HTTP query and URI encoding doubts [closed]

2019-01-28 13:23发布

问题:

Recently I was researching HTTP query strings while wondering about possibilities on web service access interface API. And it seems very underspecified.

In fact RFC 3986 (Uniform Resource Identifier (URI): Generic Syntax) doesn’t say anything about format of the query string fragment and ends on defining which characters are allowed and how to encode other characters. (I will return to this later.)

The only thing I found was HTML specification on how forms are mangled into query string (HTML 4.01; 17.13.4 Form content types, application/x-www-form-urlencoded). HTML 5 algorithm seems close enough (4.10.22.5 URL-encoded form data).

This might seem OK. After all why would anyone want to set a query string format for everyone else. What for? But are there any other (than HTML) well established standards? Is anyone else using a different format?


A side question here is dealing with [] in form fields names. PHP uses that to ensure that multiple occurrences of a field are all present in $_GET superglobal variable. (Otherwise only last occurrence is present.)

But from RFC 3986 it seems that neither [ nor ] are allowed in query string. Yet my experiments with various browsers suggested that no browser encodes those characters and they are there in the URI just like that...

Is this real life practice? Or am I testing it incorrectly? I tested with PHP 5.3.17 on IIS 7. Using Internet Explorer, Firefox and Chrome. Then I compared what is in $_SERVER['QUERY_STRING'] and $_GET.


Another question is real life support for semicolon separation.

HTML 4.01 specification (B.2.2 Ampersands in URI attribute values) recommends HTTP servers to accept semicolon (;) as parameter separator (opposed to ampersand &).

Is any server supporting it? Is anyone using this? Is it worth to bother with that (when considering allowed formats of query string for a web service)?


Then how about non-ASCII characters support?

HTML 4.01 specification (B.2.1 Non-ASCII characters in URI attribute values) restates clearly what URI describing RFCs stated in the first place: non-ASCII characters are not allowed in URI. Yet specification takes into account existing practice (of use of illegal URIs) and advices to change such characters into UTF-8 encoding and then treat each byte with URI-standard hex encoding.

From my tests is seems that for example Chrome and Firefox do so. But Internet Explorer did not and just sent those characters like they were. PHP partially coped with that. $_SERVER['QUERY_STRING'] and $_GET contained those characters. But $_SERVER['REQUEST_URI'] contained ? instead.

Are there any standards or practices how to approach such cases?


And another connected question is how then should authors publish (by URI) resources with names containing non-ASCII (for example national) characters? Considering all the various parties (HTML code, browser sending request, browser saving file do disk, server receiving and processing request and server storing the file) it seems nearly impossible to have it working consistently.
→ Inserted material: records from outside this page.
/-- Declare a core failed (R77, R83): it executes nothing and answers nothing; the report reaches the Zenith as CORE_LOST. -/
def State.failCore (s : State) (c : Nat) : State :=
  let f := coreField c
  let n := coreNum c
  if (s.core c).state == .failed then s else
  let order := min ((s.field f).failed.length + 1) 3
  let s := s.updCore c fun k => { k with state := .failed, failOrder := order, seq := { k.seq.halt with exch := [], prefillDue := false, armed := none } }
  let s := s.dropContribution c
  -- an earlier absorption whose extension has not started is discarded and follows the table of this failure (R81)
  s.updField f fun fs => { fs with
    failed := fs.failed ++ [n]
    absorb := (fs.absorb.map fun a => { a with tick := s.tick.count, ordered := none }) ++ [⟨n, s.tick.count, none⟩] }

/-- Two overruns within 16 consecutive ticks (R41). -/
def twoOverruns (now : Nat) (ts : List Nat) : Bool := decide ((ts.filter fun t => now < t + 16).length ≥ 2)

/-- An overrun of the fence or of an uncorrectable descriptor counts toward the rule of R41: two within 16 ticks fail the core. -/
def State.countOverrun (s : State) (c : Nat) : State :=
  let s := s.updCore c fun k => { k with overrunTicks := (s.tick.count :: k.overrunTicks).take 16 }
  if twoOverruns s.tick.count (s.core c).overrunTicks then s.failCore c else s

/-- The fence at cycle P − 64 − x: a decode, prefill, replay or tuning program of which an operation still runs is abandoned as an overrun
(R41). -/
def opExchangeFence (c : Nat) (s : State) : State :=
  match (s.core c).seq.stillRuns [1, 2, 3, 4, 5, 7, 8] (s.tick.period - 64 - (s.planOf c).x) with
  | none => s
  | some p => ((s.overrun c p).updSeq c fun q => { q with ended := (0, 0) }).countOverrun c

def execExchangeFence (core : Nat) (s : State) : Result := .next (opExchangeFence core s)

/-- The queued send with the smallest OFFSET; of equals the one queued first (R98). -/
def SeqSt.nextExch (q : SeqSt) : Option (Nat × W256) :=
  q.exch.foldl (fun (b : Option (Nat × W256)) e => match b with
    | none => some e
    | some y => if bits (dP1 e.2) 15 0 < bits (dP1 y.2) 15 0 then some e else some y) none

/-- A queued send transfers at cycle P − 64 − x + OFFSET and reads its source then (R98). -/
def opExchTransfer (c : Nat) (s : State) : State :=
  match (s.core c).seq.nextExch with
  | none => s
  | some e =>
    -- the send works on the rows of the program that queued it
    (sendNow c e.2 (s.updSeq c fun q => { q with exch := q.exch.erase e, prog := e.1 })).updSeq c fun q => { q with prog := 0 }

def execExchQueueTransfer (core : Nat) (s : State) : Result := .next (opExchTransfer core s)

/-- The closing guard: a maintenance program still running is abandoned and counted; serving is not touched (R41). -/
def opClosingGuard (c : Nat) (s : State) : State :=
  match (s.core c).seq.stillRuns [6] (s.tick.period - 8) with
  | none => s
  | some p => (s.abandon c p).updSeq c fun q => { q with ended := (0, 0) }

def execClosingGuard (core : Nat) (s : State) : Result := .next (opClosingGuard core s)

/-! ### Tuning (R265, R274) -/

/-- An assigned tuning program starts once decode and absorption have completed: in a shared cell at the prefill start, in an idle
one at once. A cell runs one direction. -/
def opTuningCell (c : Nat) (backward : Bool) (s : State) : State :=
  let k := s.core c
  if !s.coreRuns c || k.seq.prog ≠ 0 || s.cellOf c ≠ some backward then s
  else
    let idle := !(k.decRows.any fun e => e.2.valid)
    s.startTune c backward (if idle then k.seq.drained else max (48 + (s.planOf c).d + s.extOf c) k.seq.drained)

def execTuningCell (core : Nat) (backward : Bool) (s : State) : Result := .next (opTuningCell core backward s)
Or at least I never managed.

When it comes to web pages I’m already used to that and always replace national characters with corresponding Latin base characters. But when it comes to external files (PDFs, images, …) it somehow “feels wrong” to “downgrade” the names. Especially if one expects users to save those files on disk.. How to deal with this issue?

回答1:

Have you checked HTTP specyfication (RFC2616)?

Take a look at those parts:

  • http://www.w3.org/Protocols/rfc2616/rfc2616-sec5.html#sec5.1.2
  • http://www.w3.org/Protocols/rfc2616/rfc2616-sec3.html#sec3.2

The practical advice would be to use Base64 to encode the fields that you expect to contain risky characters and later on decode them on your backend.

Btw. Your question is really long. It decreases the chance that someone will dig into it.



回答2:

In fact RFC 3986 (Uniform Resource Identifier (URI): Generic Syntax) doesn’t say anything about format of the query string fragment

Yes, it does, in Section 3.4:

query       = *( pchar / "/" / "?" )

pchar is defined in Section 3.3:

pchar         = unreserved / pct-encoded / sub-delims / ":" / "@"

and ends on defining which characters are allowed and how to encode other characters.

Exactly. That is defining the format of the query string fragment.

But from RFC 3986 it seems that neither [ nor ] are allowed in query string.

Officially, yes. But not all browsers do it, and that is broken behavior on their part. All official specs I have seen (and 3986 is not the only one in play) say those characters must be percent-encoded.

Then how about non-ASCII characters support?

Non-ASCII characters are not allowed in URIs. They must be charset-encoded and percent-encoded. The actual charset used is server-specific, there is no spec that allows a URI to specify the charset used. Various specs recommend UTF-8, but do not require UTF-8, and some foreign servers indeed do not use UTF-8.

The IRI spec (RFC 3987), which replaces the URL/URI specs, supports the full Unicode charset, but IRIs are still relatively new and many servers do not support them yet. However, The RFC does define algorithms for converting IRIs to URIs and vice versa.

When in doubt, percent-encode everything you are not sure about. Servers are required to support an decode them when present, before then processing the decoded data as needed.